Olivine is a .NET (and Java and Objective C to a lesser extent) inspired PHP class library that attempts to provide useful types for PHP.

Motivation

PHP is an unplanned language that was developed in a more-or-less ad-hoc fashion. As a result, PHP did not gain a useful object system until PHP 5. So, even though PHP has things like classes, inheritance, data-hiding, namespaces and other goodies that you'd find in languages like C# and Java, it doesn't really make use of them in the standard API.

Olivine attempts to fill that gap by implementing an API, inspired by the .NET framework, that wraps many of the built-in PHP functions.

Let the Examples Do The Talking

Olivine is best demonstrated in examples. Consider this C# code:

var str = "I am a long, long string";
str.StartsWith("I am"); // true
str.Reverse().EndsWith("ma I"); // true

This can be easily transcoded to Olivine like this:

$str = is("I am a long, long string");
$str->startsWith("I am"); // true
$str->reverse()->endsWith("I"); // true

You're probably wondering what all the is() function calls are for. They're there to wrap the PHP types to the Olivine types. Olivine provides many of the .NET types you know and love like String and Boolean. In Olivine they are known as NString and NBoolean. Here's how you instantiate an Olivine NString type without using is().

$str1 = NString::get("Apple");
$str2 = is("Apple");
$str1->equals($str2); // true
$str1->equals("Apple"); // true

What about Int32, Int64, Single, Double and the other number structures? Olivine provides two numeric types: NInt and NFloat. They wrap the PHP primitives int and float.

$num1 = NNumber::get(4);
$num2 = is(5);
$num1->isLessThan($num2); // true

$num3 = _int(3);
$num1->isGreaterThan($num3); // true

You're probably wondering why we used _int() instead of is(). This was purely for demonstrative reasons. is() is smart enough to determine what Olivine type you want based on the argument type, as shown in this mapping:

is() Mapping
PHP Type (argument) Olivine Type (returned)
int NInt
float NFloat
bool NBoolean
string NString

In addition to is(), Olivine provides 5 functions that wrap the ::get() calls of the 5 main Olivine value types.

Olivine Type Aliases
Alias Olivine Type
_object() NObject
_int( int value ) NInt
_float( float value ) NFloat
_bool( bool value ) NBoolean
_string( string value ) NString

What are the advantages?

Why bother with Olivine at all, you ask? Here are a couple reasons:

  1. A tried and true object-oriented API inspired by the .NET framework. No longer will you have to fish around in the PHP manual looking for the function you need — they'll all appear when you press Ctrl-Space after an Olivine type.
  2. Method chaining. Instead of having do stuff like strtoupper(substr($str, 0, 10)) you can do $str->substring(0, 10)->toUpper(). This allows you to write code faster (as you don't have to backtrack when chaining) that is also easier to read.
  3. Knowledge reuse. If you already know the .NET API, you already know Olivine. All that time you spent programming in C# and Visual Basic can be translated to PHP quickly.

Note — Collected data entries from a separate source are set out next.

/-- Files 06, 11, 15, 17, 19 and 21. -/
theorem test_words_float_lane : Reads [
    (0x418A040D, .vfma 10 2 3 1), (0x50112205, .vcvtF32Rn 17 17 0 5), (0x49112200, .vfexp2 17 17 0),
    (0x84111E01, .vredAddS32 17 15 1), (0x88860A01, .vscanAddS32 6 5 1), (0x8B160401, .vballot 22 2 1),
    (0x9001020C, .kand 1 1 3 0), (0x92810200, .kmovV2k 1 1 0), (0x93120E00, .kmovK2v 18 7 0)] := by
  unfold Reads
  decide +kernel

/-- Files 07, 11, 15, 17 and 19. -/
theorem test_words_memory : Reads [
    (0xA1040060, .vldB32 4 0 3 0 0), (0xA19430A9, .vldB64 10 3 5 4 1), (0xA2080041, .vldB128 2 0 2 0 1),
    (0xA3852081, .vstB32 5 2 4 1), (0xA40C1200, .vstB64 6 1 16 0), (0xA4881061, .vstB128 2 1 3 1),
    (0xA5000FE0, .vldsB32 0 0 127 0 0), (0xA6040020, .vldsB128 1 0 1 0 0), (0xA68C1201, .vstsB32 12 1 16 1),
    (0xB2143FE1, .redAddB64 10 3 127 1), (0xB8088000, .cpy 1 2), (0xB800C000, .cpy 0 3),
    (0xC1294000, .qpopB32 5 20 0 0)] := by
  unfold Reads
  decide +kernel

/-- Files 08, 11, 15, 17, 19, 21 and 23. -/
theorem test_words_control : Reads [
    (0xD0900016, .brc 1 0 22), (0xD097FFF9, .brc 1 0 (-7)), (0xD09FFFFA, .brc 1 1 (-6)), (0xD3000A06, .loop 5 6),
    (0xD3800002, .exit 2), (0xD50001FF, .sleep 511), (0xD8000001, .hregS 0 1), (0xD8800001, .hregW 0 1),
    (0xD9000100, .hregSw 1 0), (0xDA800001, .harrCp 0 1), (0xDB000001, .hwait 0 1), (0xDB800102, .harrw 1 2),
    (0xDD800000, .fenceR), (0xE0941081, .launch 20 1 4 0 1), (0xE1163FE1, .waitc 11 3 127 1), (0xE1800810, .rsmp 4 4),
    (0xE5125FE1, .rredAddF32 18 5 127 1), (0xE728C000, .coll 5 3)] := by
  unfold Reads
  decide +kernel

/-- Files 09, 10, 15, 17, 19 and 23. -/
theorem test_words_matrix_system : Reads [
    (0xF4031450, .mmovI 3 0x1450), (0xF3030791, .madd 3 3 3 17), (0xF1020600, .setsp 2 3), (0xF5010001, .mhwaitRegister 0 1), (0xF4810002, .mharrRegister 0 2),
    (0xE8080029, .tld 1 5 1), (0xE9001523, .mmaE4m3E4m3 0 0 5 2 4 3), (0xE9000120, .mmaE4m3E4m3 0 0 0 2 4 0),
    (0xEE000000, .zacc 0 0), (0xF1860000, .swrd 6 0), (0xEF000010, .accst 0 2 0), (0xF5800000, .mend),
    (0xF8000031, .srd 0 0x31), (0xF8011000, .srd 1 0x1000), (0xF8820021, .swrPoolsb 2), (0xF8851040, .swr 5 0x1040),
    (0xF8861041, .swrDumpc 6), (0xF9000000, .eret), (0xF9800000, .tlbiAll), (0xFB000800, .halt 4),
    (0xFC140809, .callh 20 4 2 1)] := by
  unfold Reads
  decide +kernel

/-! ### Terms that are no instruction -/

/-- No term of a list is well formed, and none is read from the word that would encode it. -/
def IllFormed (l : List Instr) : Prop := l.all (fun i => !i.wellFormed && (match encode i with
  | none => true
  | some w => match decodeWord w with
    | .ok j => decide (j ≠ i)
    | .error _ => true)) = true
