-- ==== Sys2Proof/Machine/Checks.lean ====
section
/-! DEFINITION. The load-time checks on a job's copies (spec/05_loop_tables_and_fusion.md R121 steps 0 to 10), as
functions on the job alone. -/

namespace Sys2Proof
namespace Machine

open Bits

/-- The tile that a slot holds, as its producer fixes it (spec/02_streams_and_stations.md R31). -/
structure Shape where
  fmt    : Nat
  rows   : Nat
  cols   : Nat
  colb   : Bool
  expand : Nat
  deriving DecidableEq, Repr

namespace Check

/-! ### What other descriptors say about a descriptor's tile -/

/-- The MAT whose IN_B names r. -/
def matOf (j : Job) (r : Nat) : Option Bytes :=
  if r = 0xFF then none else j.prog.find? fun x => Desc.station x == Desc.mat && Desc.inB x == r
/-- The conversion stage of an epilogue descriptor. -/
def convStage (x : Bytes) : Option Nat := (Desc.stageList x).find? fun w => Desc.sKind w == 6
/-- BAXIS of the conversion of MAT d's chain. -/
def matColb (j : Job) (d : Nat) : Bool :=
  match j.epiOf d with
  | none => false
  | some e => match convStage (j.descAt e) with
    | some w => bit (Desc.sArg w) 3
    | none => false
/-- The last word of a VEC sequence when it is a CVT. -/
def cvtWord (seq : Bytes) (x : Bytes) : Option Nat :=
  match (Desc.words seq (Desc.seqLen x)).getLast? with
  | some w => if Fn.opc w = 11 then some w else none
  | none => none
def seqOf (j : Job) (d : Nat) : Bytes := Sparse.getD j.seqs d []
def vecColb (j : Job) (d : Nat) : Bool :=
  match cvtWord (seqOf j d) (j.descAt d) with
  | some w => bit (Fn.aux w) 3
  | none => false
/-- EXPAND that applies to a LOAD's tile. -/
def loadExpand (j : Job) (x : Bytes) : Nat :=
  match matOf j (Desc.out x) with
  | some m => Desc.expand m
  | none => 0
/-- A RED whose output is a statistics tile (spec/06_epilogues_and_row_statistics.md R144). -/
def redStats (x : Bytes) : Bool := Desc.op x == 0x10 || Desc.op x == 0x11
/-- The tile that descriptor d delivers. -/
def shapeOf (j : Job) (d : Nat) : Option Shape :=
  let x := j.descAt d
  let st := Desc.station x
  if st = Desc.load then
    some ⟨Desc.fmtIn x, Desc.rows x, Desc.cols x, (matOf j (Desc.out x)).isSome, loadExpand j x⟩
  else if st = Desc.vec then some ⟨Desc.fmtOut x, Desc.rows x, Desc.cols x, vecColb j d, 0⟩
  else if st = Desc.fn then some ⟨Desc.fmtOut x, Desc.rows x, Desc.cols x, false, 0⟩
  else if st = Desc.mat then some ⟨Desc.fmtOut x, min (Desc.rows x) 32, Desc.cols x, matColb j d, 0⟩
  else if st = Desc.red then
    some (if redStats x then ⟨1, Desc.rows x, 4, false, 0⟩ else ⟨Desc.fmtOut x, Desc.rows x, 1, false, 0⟩)
  else if st = Desc.epi then some ⟨1, Desc.rows x, 4, false, 0⟩
  else none
/-- The tile of slot r. -/
def madeBy (j : Job) (r : Nat) : Option Shape :=
  if Desc.isSlot r then (j.producer r).bind (shapeOf j) else none
/-- Orientation and EXPAND in which the tile of slot or region r is packed (spec/04_number_formats.md R83, R84): as its
producer made it; row-blocked where no descriptor produces it. -/
def packing (j : Job) (r : Nat) : Bool × Nat :=
  if Desc.isSlot r || Desc.isRegion r then
    match (j.producer r).bind (shapeOf j) with
    | some m => (m.colb, m.expand)
    | none => (false, 0)
  else (false, 0)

Olivine is also completely compatible with existing PHP code. If you want to use an NString with an existing PHP method that is expecting a regular string, you can simply access the underlying value using the methods provided by the IConvertible interface. For example:

$str = is( ... lots and lots of text ... );
$wrapped = wordwrap( $str->string() );

Drawbacks

Olivine isn't perfect, nor is it the solution to every problem you'll encounter in PHP. Specifically, Olivine has the following known drawbacks:

  • Overhead. Olivine has a .NET inspired type hierarchy that requires more resources than just using the primitive PHP types.
  • Incompleteness. Currently, Olivine only implements NString, NBoolean, NNumber, parts of Math, and a handful of interfaces. Most glaringly, Olivine currently does not implement the System.Collections API. This will be needed in order to complete the NString class (specifically things like split and join operations).
  • NNumber is probably slow. NNumber currently wraps function calls to the BCMath arbitrary precision library the ships with PHP. This is probably much slower than the built-in ints and floats. This will hopefully be remedied in the future by having NNumber choose its underlying type based on if it can fit in an int, float or BCMath container. For performance and simplicity, Olivine now provides NInt and NFloat instead of a unified NNumber class.
  • Boxing. Having to box every literal that you pass to a method with is() is tedious and obfuscates the code. Perhaps making all Olivine types auto-box primitive types might be a good idea. For example, if you write $str->replace("foo", "bar"), Olivine could automatically box "foo" and "bar" into NString types. Olivine now has auto-boxing. That is, anywhere you can pass an NString, you can pass a regular string equivalent. Same goes for NBoolean and NNumber.

What Needs to be Done?

More on this after the first release.